It’s Happening: Climate Change Has Submerged 5 Pacific Islands in Recent Decades
Apple| | By Jason Owen
For many, the effects of man-made climate change will take several decades to manifest, but for some, those life-changing events are already occurring. A new study, published in Environmental Research Letters, shows that five of the Solomon Islands, an archipelago Northeast of Australia, have completely been swallowed up by the Pacific Ocean. The islands have slowly submerged beneath the ocean over the past seven decades, which may sound like a long time, but it’s the recent unnatural changes that have scientists alarmed.
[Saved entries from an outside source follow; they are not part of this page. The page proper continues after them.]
-- ==== Sys2Proof/Machine/StatusSystem.lean ====
section
/-!
DEFINITION. MRS, MSR, SWI, BKPT and the UNDEFINED rows of the ARM table (spec/45_status_and_system.md, spec/30 R434, R439).
-/
namespace Sys2Proof.Machine

/-- MRS (spec/45 R670). The reserved bits read as zero (spec/10 R46), and T as it is, 1 for an instruction from the ITR with T = 1:
DESIGN CHOICE (log 24). -/
def execMrs (c : Cond) (r : Bool) (sbo : BitVec 4) (rd : Reg) (z1 z2 : BitVec 4) (s : State) : Outcome State :=
  whenCond c s <|
    require (sbo == 15#4 && z1 == 0#4 && z2 == 0#4) .shouldBeField <|
    require (rd != regPc) .operandRestriction <|
    if r then
      if s.hasSpsr then advance (s.setReg rd (s.readSpsr &&& 0xF80000FF#32))
      else advance (s.useFree.setReg rd s.freeVal)
    else advance (s.setReg rd (s.cpsr &&& 0xF80000FF#32))

/-- MSR, register form (spec/45 R672). -/
def execMsrReg (c : Cond) (r : Bool) (mask sbo sbz : BitVec 4) (rm : Reg) (s : State) : Outcome State :=
  whenCond c s <|
    require (sbo == 15#4 && sbz == 0#4) .shouldBeField <|
    require (rm != regPc) .operandRestriction <|
    msrWrite r mask (s.reg rm) s

/-- MSR, immediate form (spec/45 R671). -/
def execMsrImm (c : Cond) (r : Bool) (mask sbo rot : BitVec 4) (imm8 : BitVec 8) (s : State) : Outcome State :=
  whenCond c s <|
    require (sbo == 15#4) .shouldBeField <|
    msrWrite r mask (rotatedImm rot imm8 false).value s

/-- SWI (spec/45 R675). -/
def execSwi (c : Cond) (_imm : BitVec 24) (s : State) : Outcome State :=
  whenCond c s <| softwareInterrupt s

/-- BKPT (spec/45 R676): a condition other than AL is UNPREDICTABLE. -/
def execBkpt (c : Cond) (_hi : BitVec 12) (_lo : BitVec 4) (s : State) : Outcome State :=
  require (c == .al) .conditionalBkpt <| breakpointInstr s

/-- Row 0, UNDEFINED: 1111 011x x101 (spec/30 R439). -/
def execUndPld (_u : Bool) (_rn _rs : BitVec 4) (_mid : BitVec 3) (_rm : BitVec 4) (s : State) : Outcome State :=
  undefinedInstr s

/-- Row 3, UNDEFINED: 1111 1100 0x0x (spec/30 R439). -/
def execUndExt2 (_n _l : Bool) (_body : BitVec 20) (s : State) : Outcome State := undefinedInstr s

/-- Row 9, UNDEFINED: the rest of the unconditional space (spec/30 R439). -/
def execUndUncond (_op : BitVec 8) (_rn _rd _rs _lo4 _rm : BitVec 4) (s : State) : Outcome State := undefinedInstr s

/-- Row 25, UNDEFINED: the rest of the miscellaneous space (spec/30 R429). -/
def execUndMiscA (c : Cond) (_op : BitVec 2) (_rn _rd _rs : BitVec 4) (_k : BitVec 3) (_rm : BitVec 4) (s : State) :
    Outcome State :=
  whenCond c s <| undefinedInstr s

/-- Row 26, UNDEFINED: the same space (spec/30 R429); row 25 takes all its words. -/
def execUndMiscB (c : Cond) (_op : BitVec 2) (_rn _rd _rs : BitVec 4) (_k : BitVec 3) (_rm : BitVec 4) (s : State) :
    Outcome State :=
  whenCond c s <| undefinedInstr s

/-- UNDEFINED: the rest of the multiply and swap space (spec/30 R430). -/
def execUndMul (c : Cond) (_op : BitVec 5) (_rn _rd _rs _rm : BitVec 4) (s : State) : Outcome State :=
  whenCond c s <| undefinedInstr s

/-- UNDEFINED: cond 00110 x 00 (spec/30 R431). -/
def execUndMsr (c : Cond) (_r : Bool) (_body : BitVec 20) (s : State) : Outcome State :=
  whenCond c s <| undefinedInstr s

/-- UNDEFINED: cond 011 with bit 4 set (spec/30 R434 (a)). -/
def execUndMedia (c : Cond) (_op : BitVec 5) (_rn _rd _rs : BitVec 4) (_mid : BitVec 3) (_rm : BitVec 4) (s : State) :
    Outcome State :=
  whenCond c s <| undefinedInstr s

/-- UNDEFINED: the coprocessor extension space (spec/30 R434 (d), R437). -/
def execUndCpExt (c : Cond) (_l : Bool) (_body : BitVec 20) (s : State) : Outcome State :=
  whenCond c s <| undefinedInstr s

end Sys2Proof.Machine
end

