-- ==== Sys2Proof/Machine/Core.lean ====
section
/-! DEFINITION. The machine as the host runs it. -/

def Sys2Proof.core : Host.Core := { State := Sys2Proof.Machine.State, Fault := Sys2Proof.Machine.Fault, Refusal := Sys2Proof.Machine.Refusal, step := Sys2Proof.Machine.step, reset := Sys2Proof.Machine.State.reset }
end

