/-- The power manager's mailbox (spec/11 R143-R146; spec/60 R891; spec/62 R952, R953, R955, R960; spec/20 R222): an acknowledgement
of the command sent makes W 1 again, and puts the processor in STANDBY if the command was IDLE and nothing waits in the buffers;
with the bus not granted the entry waits for the buffers; after DORMANT or SHUTDOWN the host may remove the power, and no event but
a reset ends that; an acknowledgement that comes while the removal waits for the buffers leaves it waiting. After a DORMANT command
SFRESETN may go LOW before the power goes and rise when it is back (R960): the Reset vector, with the caches' lines as they were. A
message posted for an outstanding request makes R 1 and is what PMRDR then shows. The model's choices (log 23): STANDBY on an
acknowledged IDLE (D43), one receive event after a reset, that a reset pin held LOW as the power goes acts when it rises, and that
an acknowledgement, a message or a removal of power that nothing asked for is a fault (D43, D44). -/
def Obligations.PowerManagerMailbox : Prop :=
  ∀ (s : State) (rest : List Event) (st : BitVec 4) (e : Bool),
    (s.inputs = .pmTxAck :: rest → s.pm.txReq = true →
      ∃ t, step s = .next t ∧ t.pm.w = true ∧ t.pm.txReq = false ∧ t.regs = s.regs ∧ t.cpsr = s.cpsr ∧ t.pc = s.pc ∧
        (s.run = .poweredDown ∨ s.pm.pending = some .poweredDown →
          t.run = s.run ∧ t.pm.pending = s.pm.pending ∧ t.mem = s.mem) ∧
        (s.run ≠ .poweredDown → s.pm.pending ≠ some .poweredDown → s.pm.txState.extractLsb' 2 2 ≠ 2#2 →
          t.run = s.run ∧ t.mem = s.mem ∧ (s.pm.txState.getLsbD 3 = false → t.pm.powerOff = true)) ∧
        (s.run ≠ .poweredDown → s.pm.pending ≠ some .poweredDown → s.pm.txState.extractLsb' 2 2 = 2#2 →
          (s.wbuf = [] → s.castout = none → t.run = .standby ∧ t.mem = s.mem) ∧
          (s.pins.hgrantd = true → t.run = .standby ∧ t.wbuf = [] ∧ t.castout = none) ∧
          (s.pins.hgrantd = false → s.wbuf ≠ [] → t.run = s.run ∧ t.pm.pending = some .standby ∧ t.mem = s.mem))) ∧
    (s.inputs = .pmTxAck :: rest → s.pm.txReq = false → step s = .fault .ackWithoutCommand) ∧
    (s.inputs = .powerOff :: rest → s.pm.powerOff = true → s.wbuf = [] → s.castout = none →
      ∃ t, step s = .next t ∧ t.run = .poweredDown ∧ t.mem = s.mem) ∧
    (s.inputs = .powerOff :: rest → s.pm.powerOff = false → step s = .fault .powerOffWithoutCommand) ∧
    (s.inputs = .resetPins true false :: .powerOff :: .resetPins true true :: rest → s.pins.hresetn = true →
      s.pins.sfresetn = true → s.run ≠ .poweredDown → s.pm.powerOff = true → s.pm.ackState.extractLsb' 2 2 = 1#2 →
      ∃ s1 s2 t, step s = .next s1 ∧ step s1 = .next s2 ∧ step s2 = .next t ∧ s1.run = .running ∧ s2.run = .poweredDown ∧
        t.run = .running ∧ t.pc = (if s.pins.hivecsinit then 0xFFFF0000#32 else 0#32) ∧ t.mode = 0x13#5 ∧
        t.icache.lines = s.icache.lines ∧ t.dcache.lines = s.dcache.lines ∧ t.mem = s.mem ∧ t.pm.powerOff = false ∧
        t.inputs = rest) ∧
    (s.inputs = [] → s.run = .poweredDown → s.pm.pending = none → step s = .next s) ∧
    (∀ t : State, s.run = .poweredDown → s.pm.pending = none ∨ s.pm.pending = some .poweredDown → step s = .next t →
      (∀ later, s.inputs ≠ .powerOnReset :: later ∧ s.inputs ≠ .softReset :: later ∧
        ∀ hresetn sfresetn, s.inputs ≠ .resetPins hresetn sfresetn :: later) →
      t.run = .poweredDown ∧ (t.pm.pending = none ∨ t.pm.pending = some .poweredDown)) ∧
    (s.inputs = .pmRxAck st e :: rest → s.pm.rxReq = true →
      step s = .next { s with
        inputs := rest
        pm := { s.pm with rxReq := false, r := true, rxState := st, rxEmul := e } }) ∧
    (s.inputs = .pmRxAck st e :: rest → s.pm.rxReq = false → step s = .fault .dataWithoutRequest)
end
The study was conducted by a group of Australian researchers who compared aerial and satellite imagery of 33 islands from 1947 to 2014. Scientists found that over the past 20 years, sea levels in the archipelago have risen at a rate of seven to 10 mm (.28 to .39 inches) annually, three times the global average, CNN reported. The rising sea levels are also a result of the intensification of trade winds, which scientists believe are also caused by global warming. As CNN wrote, “The study is the first scientific confirmation of what residents in the Pacific have been saying for years — their islands are disappearing.” Simon Albert, the study’s lead author from the University of Queensland, told CNN: “The human element of this is alarming. Working alongside people on the frontline who have lost their family home – that they’ve had for four to five generations – it’s quite alarming.” Along with the five islands that are now submerged under the ocean, an additional six islands have lost at least 20 percent of their surface area and have forced communities in the low-lying shoreline regions to relocate their homes. And while the loss of these five islands over seven decades may seem relatively slow to some, the rate at which sea levels will rise is only going to increase as global temperatures continue their upward climb – unless serious consideration is paid to stop global warming on a worldwide scale. To envision what might happen then, the researchers say what’s happening in the Pacific now is a good indicator. “So the Solomon Islands are like a natural laboratory that gives us a good indication of what we can expect globally. What we are seeing there will become the norm,” Albert told CNN. And as the research study says, “Climate change induced sea-level rise is anticipated to be one of the greatest challenges for humanity over the coming century.”